▶

-- ==== Sys2Proof/Laws/State.lean ====
section
/-! SUPPORT. What each small update of the state leaves as it is, a lemma for every field, and what it makes of the one it
changes: the lemmas by which no proof unfolds a record update. -/

namespace Sys2Proof.Machine

open Sys2Proof

/-! ### modSp -/

@[simp] theorem State.modSp_now (k : Nat) (f : SPort → SPort) (s : State) : (State.modSp k f s).now = s.now := (rfl)
@[simp] theorem State.modSp_fc (k : Nat) (f : SPort → SPort) (s : State) : (State.modSp k f s).fc = s.fc := (rfl)
@[simp] theorem State.modSp_fabricZero (k : Nat) (f : SPort → SPort) (s : State) : (State.modSp k f s).fabricZero = s.fabricZero := (rfl)
@[simp] theorem State.modSp_free (k : Nat) (f : SPort → SPort) (s : State) : (State.modSp k f s).free = s.free := (rfl)
@[simp] theorem State.modSp_cfg (k : Nat) (f : SPort → SPort) (s : State) : (State.modSp k f s).cfg = s.cfg := (rfl)
@[simp] theorem State.modSp_stats (k : Nat) (f : SPort → SPort) (s : State) : (State.modSp k f s).stats = s.stats := (rfl)
@[simp] theorem State.modSp_wheels (k : Nat) (f : SPort → SPort) (s : State) : (State.modSp k f s).wheels = s.wheels := (rfl)
@[simp] theorem State.modSp_appts (k : Nat) (f : SPort → SPort) (s : State) : (State.modSp k f s).appts = s.appts := (rfl)
@[simp] theorem State.modSp_carding (k : Nat) (f : SPort → SPort) (s : State) : (State.modSp k f s).carding = s.carding := (rfl)
@[simp] theorem State.modSp_bramble (k : Nat) (f : SPort → SPort) (s : State) : (State.modSp k f s).bramble = s.bramble := (rfl)
@[simp] theorem State.modSp_control (k : Nat) (f : SPort → SPort) (s : State) : (State.modSp k f s).control = s.control := (rfl)
@[simp] theorem State.modSp_analog (k : Nat) (f : SPort → SPort) (s : State) : (State.modSp k f s).analog = s.analog := (rfl)
@[simp] theorem State.modSp_eth (k : Nat) (f : SPort → SPort) (s : State) : (State.modSp k f s).eth = s.eth := (rfl)
@[simp] theorem State.modSp_can (k : Nat) (f : SPort → SPort) (s : State) : (State.modSp k f s).can = s.can := (rfl)
@[simp] theorem State.modSp_canOpen (k : Nat) (f : SPort → SPort) (s : State) : (State.modSp k f s).canOpen = s.canOpen := (rfl)
@[simp] theorem State.modSp_fabric (k : Nat) (f : SPort → SPort) (s : State) : (State.modSp k f s).fabric = s.fabric := (rfl)
@[simp] theorem State.modSp_journal (k : Nat) (f : SPort → SPort) (s : State) : (State.modSp k f s).journal = s.journal := (rfl)
@[simp] theorem State.modSp_dict (k : Nat) (f : SPort → SPort) (s : State) : (State.modSp k f s).dict = s.dict := (rfl)
@[simp] theorem State.modSp_cycle (k : Nat) (f : SPort → SPort) (s : State) : (State.modSp k f s).cycle = s.cycle := (rfl)
@[simp] theorem State.modSp_health (k : Nat) (f : SPort → SPort) (s : State) : (State.modSp k f s).health = s.health := (rfl)
@[simp] theorem State.modSp_twin (k : Nat) (f : SPort → SPort) (s : State) : (State.modSp k f s).twin = s.twin := (rfl)
@[simp] theorem State.modSp_boot (k : Nat) (f : SPort → SPort) (s : State) : (State.modSp k f s).boot = s.boot := (rfl)
@[simp] theorem State.modSp_power (k : Nat) (f : SPort → SPort) (s : State) : (State.modSp k f s).power = s.power := (rfl)
@[simp] theorem State.modSp_pending (k : Nat) (f : SPort → SPort) (s : State) : (State.modSp k f s).pending = s.pending := (rfl)
@[simp] theorem State.modSp_ci (k : Nat) (f : SPort → SPort) (x y z : Nat) (s : State) : (State.modSp k f s).ci x y z = s.ci x y z := (rfl)
@[simp] theorem State.modSp_cn (k : Nat) (f : SPort → SPort) (x y z : Nat) (s : State) : (State.modSp k f s).cn x y z = s.cn x y z := (rfl)
@[simp] theorem State.modSp_ct (k : Nat) (f : SPort → SPort) (x y z : Nat) (s : State) : (State.modSp k f s).ct x y z = s.ct x y z := (rfl)
@[simp] theorem State.modSp_cr (k : Nat) (f : SPort → SPort) (x y z : Nat) (s : State) : (State.modSp k f s).cr x y z = s.cr x y z := (rfl)
@[simp] theorem State.modSp_up (k : Nat) (f : SPort → SPort) (d : Nat) (s : State) : (State.modSp k f s).up d = s.up d := (rfl)
@[simp] theorem State.modSp_works (k : Nat) (f : SPort → SPort) (d : Nat) (s : State) : State.works d (State.modSp k f s) = State.works d s := (rfl)
@[simp] theorem State.modSp_time (k : Nat) (f : SPort → SPort) (s : State) : (State.modSp k f s).time = s.time := (rfl)
@[simp] theorem State.sp_modSp (k : Nat) (f : SPort → SPort) (q : Nat) (s : State) : (State.modSp k f s).sp q = if q = k then f (s.sp k) else s.sp q :=
  Tbl.get_mod ..

/-! ### modPair -/

@[simp] theorem State.modPair_now (k : Nat) (f : Pair → Pair) (s : State) : (State.modPair k f s).now = s.now := (rfl)
@[simp] theorem State.modPair_fc (k : Nat) (f : Pair → Pair) (s : State) : (State.modPair k f s).fc = s.fc := (rfl)
@[simp] theorem State.modPair_fabricZero (k : Nat) (f : Pair → Pair) (s : State) : (State.modPair k f s).fabricZero = s.fabricZero := (rfl)
@[simp] theorem State.modPair_free (k : Nat) (f : Pair → Pair) (s : State) : (State.modPair k f s).free = s.free := (rfl)
@[simp] theorem State.modPair_cfg (k : Nat) (f : Pair → Pair) (s : State) : (State.modPair k f s).cfg = s.cfg := (rfl)
@[simp] theorem State.modPair_stats (k : Nat) (f : Pair → Pair) (s : State) : (State.modPair k f s).stats = s.stats := (rfl)
@[simp] theorem State.modPair_wheels (k : Nat) (f : Pair → Pair) (s : State) : (State.modPair k f s).wheels = s.wheels := (rfl)
@[simp] theorem State.modPair_appts (k : Nat) (f : Pair → Pair) (s : State) : (State.modPair k f s).appts = s.appts := (rfl)
@[simp] theorem State.modPair_carding (k : Nat) (f : Pair → Pair) (s : State) : (State.modPair k f s).carding = s.carding := (rfl)
@[simp] theorem State.modPair_bramble (k : Nat) (f : Pair → Pair) (s : State) : (State.modPair k f s).bramble = s.bramble := (rfl)
@[simp] theorem State.modPair_control (k : Nat) (f : Pair → Pair) (s : State) : (State.modPair k f s).control = s.control := (rfl)
@[simp] theorem State.modPair_serial (k : Nat) (f : Pair → Pair) (s : State) : (State.modPair k f s).serial = s.serial := (rfl)
@[simp] theorem State.modPair_eth (k : Nat) (f : Pair → Pair) (s : State) : (State.modPair k f s).eth = s.eth := (rfl)
@[simp] theorem State.modPair_can (k : Nat) (f : Pair → Pair) (s : State) : (State.modPair k f s).can = s.can := (rfl)
@[simp] theorem State.modPair_canOpen (k : Nat) (f : Pair → Pair) (s : State) : (State.modPair k f s).canOpen = s.canOpen := (rfl)
@[simp] theorem State.modPair_fabric (k : Nat) (f : Pair → Pair) (s : State) : (State.modPair k f s).fabric = s.fabric := (rfl)
@[simp] theorem State.modPair_journal (k : Nat) (f : Pair → Pair) (s : State) : (State.modPair k f s).journal = s.journal := (rfl)
@[simp] theorem State.modPair_dict (k : Nat) (f : Pair → Pair) (s : State) : (State.modPair k f s).dict = s.dict := (rfl)
@[simp] theorem State.modPair_cycle (k : Nat) (f : Pair → Pair) (s : State) : (State.modPair k f s).cycle = s.cycle := (rfl)
@[simp] theorem State.modPair_health (k : Nat) (f : Pair → Pair) (s : State) : (State.modPair k f s).health = s.health := (rfl)
@[simp] theorem State.modPair_twin (k : Nat) (f : Pair → Pair) (s : State) : (State.modPair k f s).twin = s.twin := (rfl)
@[simp] theorem State.modPair_boot (k : Nat) (f : Pair → Pair) (s : State) : (State.modPair k f s).boot = s.boot := (rfl)
@[simp] theorem State.modPair_power (k : Nat) (f : Pair → Pair) (s : State) : (State.modPair k f s).power = s.power := (rfl)
@[simp] theorem State.modPair_pending (k : Nat) (f : Pair → Pair) (s : State) : (State.modPair k f s).pending = s.pending := (rfl)
@[simp] theorem State.modPair_ci (k : Nat) (f : Pair → Pair) (x y z : Nat) (s : State) : (State.modPair k f s).ci x y z = s.ci x y z := (rfl)
@[simp] theorem State.modPair_cn (k : Nat) (f : Pair → Pair) (x y z : Nat) (s : State) : (State.modPair k f s).cn x y z = s.cn x y z := (rfl)
@[simp] theorem State.modPair_ct (k : Nat) (f : Pair → Pair) (x y z : Nat) (s : State) : (State.modPair k f s).ct x y z = s.ct x y z := (rfl)
@[simp] theorem State.modPair_cr (k : Nat) (f : Pair → Pair) (x y z : Nat) (s : State) : (State.modPair k f s).cr x y z = s.cr x y z := (rfl)
@[simp] theorem State.modPair_up (k : Nat) (f : Pair → Pair) (d : Nat) (s : State) : (State.modPair k f s).up d = s.up d := (rfl)
@[simp] theorem State.modPair_works (k : Nat) (f : Pair → Pair) (d : Nat) (s : State) : State.works d (State.modPair k f s) = State.works d s := (rfl)
@[simp] theorem State.modPair_time (k : Nat) (f : Pair → Pair) (s : State) : (State.modPair k f s).time = s.time := (rfl)
@[simp] theorem State.pair_modPair (k : Nat) (f : Pair → Pair) (q : Nat) (s : State) : (State.modPair k f s).pair q = if q = k then f (s.pair k) else s.pair q :=
  Tbl.get_mod ..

◀

Beginning with the line containing "theorem State.modPair_works (k" and ending with the line containing "(State.modPair k f s).time = s.time := (rfl)", extract those lines exactly from the listing above, and only those.

@[simp] theorem State.modPair_works (k : Nat) (f : Pair → Pair) (d : Nat) (s : State) : State.works d (State.modPair k f s) = State.works d s := (rfl)
@[simp] theorem State.modPair_time (k : Nat) (f : Pair → Pair) (s : State) : (State.modPair k f s).time = s.time := (rfl)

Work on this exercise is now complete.